Thanks, everyone, for your suggestions as to which Nobel laureate in literature I should try next. I may be able to return the favour by saying a little bit about Ivo Andrić, the Yugoslav writer of Bosnian Croat origin who won the prize in 1961, since I seem to be the only person of those who I’ve seen doing the meme who has actually read him.
I’ve read two books by Andrić, The Damned Yard, which is a collection of short stories, and Bridge on the Drina, probably his best known novel. The latter is a series of vignettes of the history of Višegrad and the bridge which links and separates the Serbs and Muslims of the town and their rulers, really great stuff once you get past the impaling in an early chapter. The former shows him at his best, in short stories; one in particular made a strong impression on me when I first read it – more on that in a moment. Also I picked up In The Days Of The Consuls, set in his native Travnik, when I was in Serbia a couple of weeks ago and it’s on my “to read” shelf.
Andrić does have the typical problem of the guy from a country background who migrated to the metropolis at an early stage and developed a condescension towards his original environment. In particular, his frequent portrayal of Bosnian Muslims as primitive “Turks” doesn’t go down well these days with the Bosniaks who fought a war to preserve their concept of a multi-ethnic state. I dunno myself; I grew up with people insisting that Northern Ireland used to be a “great wee place” before the Troubles, an earthly paradise where nothing went wrong. I heard a lot of that sort of talk when I was in Bosnia, and found Andrić a useful corrective.
The short story “Letter from 1920”, which is in the Damned Yard collection, is about Max Levenfeld, an old friend of the unnamed narrator; they bump into each other unexpectedly while changing trains in Slavonski Brod, and then Levenfeld (who is a Sarajevo Jew by origin) writes to the narrator to explain why he is leaving Bosnia for ever. The climactic passage, describing the different mental time zones of the different people of Sarajevo, reads now like a chilling prophecy of what was to come. (Someone once told me that Andrić originally intended to give the story the title “Letter from 1990”, but that sems to me too good to be true.) It should be read, of course, not as a definitive statement of the author’s own views but as a portrayal of the world-view of a fictional character.
My dear old friend, When we ran into one another in Slavonski Brod our conversation was disjointed and difficult. And even had we had a far better occasion and more time, I don’t believe we would have understood one another and got to the bottom of everything. The unexpected meeting and abrupt departure made that quite impossible. I’m getting ready to leave Trieste where my mother is living. I’m going to Paris, where I have some relatives on my mother’s side. If they’ll allow me, as a foreigner, to practise medicine there, I’ll stay in Paris; if not, I’m truly going to South America.
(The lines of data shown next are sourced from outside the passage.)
-- ==== Sys2Proof/Machine/Operands.lean ====
section
/-! DEFINITION. The addressing-mode resolver (R150 to R165), the cost schedule (R186 to R188), the operand of an
instruction (R209), and the shapes that the meanings share. -/

namespace Sys2Proof.Machine

/-- The modes that yield an effective address (R150), with the operand of the instruction. -/
inductive EaMode where
  | zp (z : Byte)
  | zpx (z : Byte)
  | zpy (z : Byte)
  | abs (w : Address)
  | abx (w : Address)
  | aby (w : Address)
  | izx (z : Byte)
  | izy (z : Byte)
deriving DecidableEq, Repr

/-- The operand of a read-class instruction (R209): an immediate byte, or the byte at an effective address. -/
inductive Operand where
  | imm (b : Byte)
  | byte (m : EaMode)
deriving DecidableEq, Repr

/-- What the resolver yields (R150): the effective address, and whether the index crossed a page. -/
structure Resolved where
  ea      : Address
  crossed : Bool
deriving DecidableEq, Repr

/-- R158, R160, R161: a base address indexed by a register. -/
def indexed (base : Address) (index : Byte) : Resolved where
  ea := base + zext16 index
  crossed := decide (page base ≠ page (base + zext16 index))

/-- R157, R158: the 16-bit pointer at a zero-page address, both of whose bytes are in zero page. -/
def zpPointer (z : Byte) (s : State) : Yield Address := memRead16 (zext16 z) (zext16 (z + 1)) s

/-- R153 to R161: the resolver, with the pointer reads of R165. -/
def resolve (m : EaMode) (s : State) : Yield Resolved :=
  match m with
  | .zp z => .next (⟨zext16 z, false⟩, s)
  | .zpx z => .next (⟨zext16 (z + s.regs.x), false⟩, s)
  | .zpy z => .next (⟨zext16 (z + s.regs.y), false⟩, s)
  | .abs w => .next (⟨w, false⟩, s)
  | .abx w => .next (indexed w s.regs.x, s)
  | .aby w => .next (indexed w s.regs.y, s)
  | .izx z => andThen (zpPointer (z + s.regs.x) s) fun r => .next (⟨r.1, false⟩, r.2)
  | .izy z => andThen (zpPointer z s) fun r => .next (indexed r.1 r.2.regs.y, r.2)

/-- R159: the address that holds the high byte of an indirect jump's target, in the same page as the low byte. -/
def indirectHigh (w : Address) : Address := pair (hi w) (lo w + 1)

/-- R159: the target of the IND mode. -/
def resolveIndirect (w : Address) (s : State) : Yield Address := memRead16 w (indirectHigh w) s

/-! ### The cost schedule -/

/-- One row of Table 41-1: `base_cycles`, `page_cross_penalty`, `read_sub` and `write_sub`, a missing sub-cost being 0
(R186). -/
structure Timing where
  base     : Nat
  penalty  : Bool := false
  readSub  : Nat := 0
  writeSub : Nat := 0
deriving DecidableEq, Repr

/-- R187: the page-crossing cycle. -/
def Timing.crossing (t : Timing) (crossed : Bool) : Nat := (t.penalty && crossed).toNat

/-- R186: `GatedRead`. -/
def gatedRead (t : Timing) (r : Resolved) (s : State) : Yield Byte :=
  memRead .read r.ea (advance (t.readSub + t.crossing r.crossed) s)

/-- R186: `GatedWrite`. -/
def gatedWrite (t : Timing) (a : Address) (v : Byte) (s : State) : Result :=
  memWrite a v (advance t.writeSub s)

/-- R188: `Remainder(op)`. -/
def Timing.remainder (t : Timing) (s : State) : Nat := t.base - t.readSub - t.writeSub + s.sched.branch

/-- R188: the end of an instruction's own work, the advance by its remainder. -/
def finish (t : Timing) (s : State) : Result := .next (advance (t.remainder s) s)

/-! ### The shapes of the meanings -/

/-- R209: `Load(op)`. -/
def load (t : Timing) (o : Operand) (s : State) : Yield Byte :=
  match o with
  | .imm b => .next (b, s)
  | .byte m => andThen (resolve m s) fun r => gatedRead t r.1 r.2

/-- R209: a read-class instruction. -/
def readOp (t : Timing) (o : Operand) (f : Byte → State → Result) (s : State) : Result :=
  andThen (load t o s) fun r => andThen (f r.1 r.2) (finish t)

/-- A read-class instruction that changes registers only. -/
def readRegOp (t : Timing) (o : Operand) (f : Byte → Regs → Regs) (s : State) : Result :=
  readOp t o (fun m u => .next { u with regs := f m u.regs }) s

/-- R209: a write-class instruction, storing a register. -/
def writeOp (t : Timing) (m : EaMode) (f : Regs → Byte) (s : State) : Result :=
  andThen (resolve m s) fun r => andThen (gatedWrite t r.1.ea (f r.2.regs) r.2) (finish t)

/-- R209: a read-modify-write instruction; `f` computes the result and the flags. -/
def rmwOp (t : Timing) (m : EaMode) (f : Byte → Flags → Byte × Flags) (s : State) : Result :=
  andThen (resolve m s) fun r =>
  andThen (gatedRead t r.1 r.2) fun q =>
  andThen (gatedWrite t r.1.ea (f q.1 q.2.regs.p).1 q.2) fun u =>
  finish t (u.setP (f q.1 q.2.regs.p).2)

/-- An instruction that changes registers only and makes no access of its own. -/
def regOp (t : Timing) (f : Regs → Regs) (s : State) : Result := finish t { s with regs := f s.regs }

/-- R310: the accumulator form of a read-modify-write instruction. -/
def accOp (t : Timing) (f : Byte → Flags → Byte × Flags) (s : State) : Result :=
  regOp t (fun r => { r with a := (f r.a r.p).1, p := (f r.a r.p).2 }) s

/-- An instruction with effects of its own, followed by its remainder. -/
def plainOp (t : Timing) (f : State → Result) (s : State) : Result := andThen (f s) (finish t)

end Sys2Proof.Machine
end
I don’t believe that these few disjointed paragraphs I am writing in haste will be able to explain the matter fully, or justify in your eyes my “running away” from Bosnia. But I send them anyway, because I feel I owe you an answer, and remembering our school-days. I don’t want you to misunderstand me and see in me an ordinary Kraut and “carpetbagger” who lightly leaves the country he was born in, the moment she is beginning a free life and needs every ounce of her strength.
But let me come straight to the point. Bosnia is a wonderful country, fascinating, with nothing ordinary in the habitat or people. And just there are mineral riches under the earth in Bosnia, so undoubtedly are Bosnians rich in hidden moral values, which are more rarely found in their compatriots in other Yugoslav lands. But, you see, there’s one thing that the people of Bosnia, at least people of your kind, must realise and never lose sight of- Bosnia is a country of hatred and fear.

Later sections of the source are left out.